Purpose: To evaluate the risk of recurrence of severe placenta-mediated pregnancy complications and compare the efficacy of two different anti-thrombotic regimens in women with a history of late fetal loss without thrombophilia.
Patients and methods: We performed a 10-year retrospective observational study (2008-2018) analyzing a cohort of 128 women who suffered from pregnancy fetal loss (>20 weeks of gestational age) with histological evidence of placental infarction.

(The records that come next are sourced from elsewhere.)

/-- The walking-ones test of every bus, under the fused repairs: of those that serve a column, and of the spares that may yet be used; a
bus that has been retired or fused off is not one of them (R344, R345, R347; DEDUCED, log 48). -/
def State.busesPass (s : State) (d : DieIx) : Bool :=
  let x := s.die d
  let y : Die := { x with vbrep := x.vbfused }
  let passes (site : Nat × Nat) : Bool := (y.busFaults (site.1 + 16 * site.2)).isEmpty
  (List.range x.lcol).all (fun c => passes (s.columnSite d c)) &&
  [0, 1, 2, 3].all fun n => x.lost.contains n || passes (toLocal (rotOf d) (spareXY n).1 (spareXY n).2)

/-- BOOT_MEMORY_READY (R347): stage 3 ends; a stack die whose DRAM or bus test fails has ERR 4. -/
def execBootMemoryReady (die : DieIx) (s : State) : Result :=
  let x := s.die die
  if !x.atStage 3 then s.stutter
  else if !isHub die && !(x.memTestOk && s.busesPass die) then .next (s.failStage die 4)
  else .next (s.enterStage die 4 fun x => x.memoryReady (isHub die))

/-- A link that has trained: a = 8, and no turn queued or in progress (R292, R347). -/
def Link.trained (x : Link) : Link :=
  { x with share := 8, queue := [], age := 0, turning := none, dead := 0, retries := 0, retraining := false }

/-- The management core of a die runs firmware: it has verified the image (R347, R349). -/
def Die.firmwareRuns (x : Die) : Bool := 3 ≤ x.stage && x.bootErr == 0

/-- The management core, which is secure, writes a register of access S of its die, under the checks of SETC (R39, R40, R312, R313). -/
def State.firmwareWrite (s : State) (d : DieIx) (a : Nat) (v : Word) : State :=
  match s.tableCore d with
  | some k =>
    if !(s.die d).firmwareRuns || cregAcc (isHub d) a != some .sec || outside v (cregMask a) || cregValueBad a v then s
    else (match s.dieWrite k true a v with
      | .ok t => t
      | .error _ => s)
  | none => s

/-- The management core writes 8 aligned bytes of the memory of its die, such as those of the world map (R297, R312). -/
def State.firmwareStore (s : State) (d : DieIx) (pa : Nat) (v : Word) : State :=
  match s.physLoc d (pa / 8 * 8) with
  | some l => if (s.die d).firmwareRuns then s.store l (leBytes 8 v.toNat) else s
  | none => s

/-- WMAPB as firmware enables the world map with it (R312; DESIGN CHOICE, log 92). -/
def mapWord (d : DieIx) : Word := packWord [(16, (Config.worldMap d.val).toNat), (0, 1)]

/-- Before READY firmware enables the world map, where nothing else has (R312). -/
def State.enableMap (s : State) (d : DieIx) : Result :=
  if bit (s.die d).wmapb 0 then s.stutter else .next (s.firmwareWrite d 0xC00 (mapWord d))

/-- BOOT_LINKS_TRAINED (R347): stage 4 ends, and READY is set, once firmware has enabled the world map (R312); firmware takes WSCALLs from
then on. -/
def execBootLinksTrained (die : DieIx) (s : State) : Result :=
  let x := s.die die
  if !x.atStage 4 then s.stutter
  else if !x.linksOk then .next (s.failStage die 5)
  else if !bit x.wmapb 0 then s.stutter
  else .next ((linksOf die).foldl (fun (acc : State) l => acc.modLink l Link.trained)
    (s.enterStage die 5 fun x => { x with ready := true, mbRun := true }))

/-! ### Firmware services over Morile (R349, R350) -/

/-- ATTESTATION_REQUEST (R350): a nonce of 32 bytes, once the die has its identity key.  A second nonce takes the place of one that has
not been answered (DESIGN CHOICE, log 89). -/
def execAttestationRequest (die : DieIx) (nonce : List Byte) (s : State) : Result :=
  let x := s.die die
  if 3 ≤ x.stage && x.bootErr == 0 && nonce.length == 32 then .next (s.modDie die fun x => { x with attest := some nonce })
  else s.stutter

/-- The digest of the world map, all of whose bits it covers while WMAPB.EN is 1 (R312, R350; DESIGN CHOICE, log 14). -/
def State.worldDigest (s : State) (d : DieIx) : List Byte :=
  let w := (s.die d).wmapb
  Config.shake256 64 (if bit w 0 then (match s.physLoc d (bits w 16 32 * 2 ^ 16) with
    | some l => s.peek l (2 ^ 18)
    | none => []) else [])

/-- The fields of a report that its signature covers, in order (R350; DESIGN CHOICE, log 14). -/
def Report.signed (r : Report) : List Byte :=
  r.nonce ++ leBytes 8 (packWord [(16, r.serial.toNat), (8, r.device), (0, r.rot)]).toNat ++ r.measurement ++ leBytes 4 r.svn.toNat ++
  leBytes 4 r.minsvn ++ leBytes 8 r.blkw.toNat ++ r.worldDigest ++ r.identity

/-- The report of a die for a nonce, signed with the identity key that stage 2 derives from the fused secret (R350). -/
def State.report (s : State) (d : DieIx) (nonce : List Byte) : Report :=
  let x := s.die d
  let keys := Config.falconKeys (Config.fusedSecret d.val)
  let r : Report := ⟨nonce, Config.packageSerial, d.val, rotOf d, x.measure, x.svn, x.minsvn, x.blkw, s.worldDigest d, keys.2, []⟩
  { r with signature := Config.falconSign keys.1 r.signed }

/-- ATTESTATION_REPORT (R350): the report; the die goes on with its work. (DESIGN CHOICE, log 14) -/
def execAttestationReport (die : DieIx) (s : State) : Result :=
  match (s.die die).attest with
  | some nonce =>
    .next { s.modDie die fun x => { x with attest := none } with out := s.out ++ [.report die (s.report die nonce)] }
  | none => s.stutter

/-- MINSVN_RAISE_REQUEST (R349): MINSVN, a fuse of 8 bits, rises to the SVN of the running image. (DEDUCED, log 48) -/
def execMinsvnRaiseRequest (die : DieIx) (s : State) : Result :=
  if (s.die die).ready then .next (s.modDie die fun x => { x with minsvn := max x.minsvn (min 255 x.svn.toNat) }) else s.stutter

end Sys2Proof.Machine
end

All the women tested negative for congenital and/or acquired thrombophilia. In their subsequent pregnancies, 55 received prophylaxis with acetylsalicylic acid (ASA) only and 73 received ASA plus low molecular weight heparin (LMWH).
Results: Overall, one-third of all pregnancies (31%) had adverse outcomes related to placental dysfunction: pre-term births (25% <37 weeks, 5.6% <34 weeks), newborns with birth weight <2500 g (17%), and newborns small for gestational age (5%). The prevalence of placental abruption, early and/or severe preeclampsia, and fetal loss >20 weeks were 6%, 5%, and 4% respectively. We found a risk reduction for combination therapy (ASA plus LMWH) compared with ASA alone for delivery <34 weeks (RR 0.11, 95% CI: 0.01-0.95 p = 0.045) and a trend for the prevention of early/severe preeclampsia (RR 0.14, 95% CI: 0.01-1.18, p = 0.0715), while no statistically significant difference was observed for composite outcomes (RR 0.51, 95%CI: 0.22-1.19, p = 0.1242). An absolute risk reduction of 5.31% was observed for the ASA plus LMWH group. Multivariate analysis confirmed a risk reduction for delivery <34 weeks (RR 0.32, 95% CI 0.16-0.96 p = 0.041).
Conclusion: In our study population, the risk of recurrence of placenta-mediated pregnancy complications is substantial, even in the absence of maternal thrombophilic conditions. A reduction of the risk of delivery <34 weeks was detected in the ASA plus LMWH group.
Keywords: Aspirin; heparin; preeclampsia; small for gestational age; stillbirth; thrombophilia.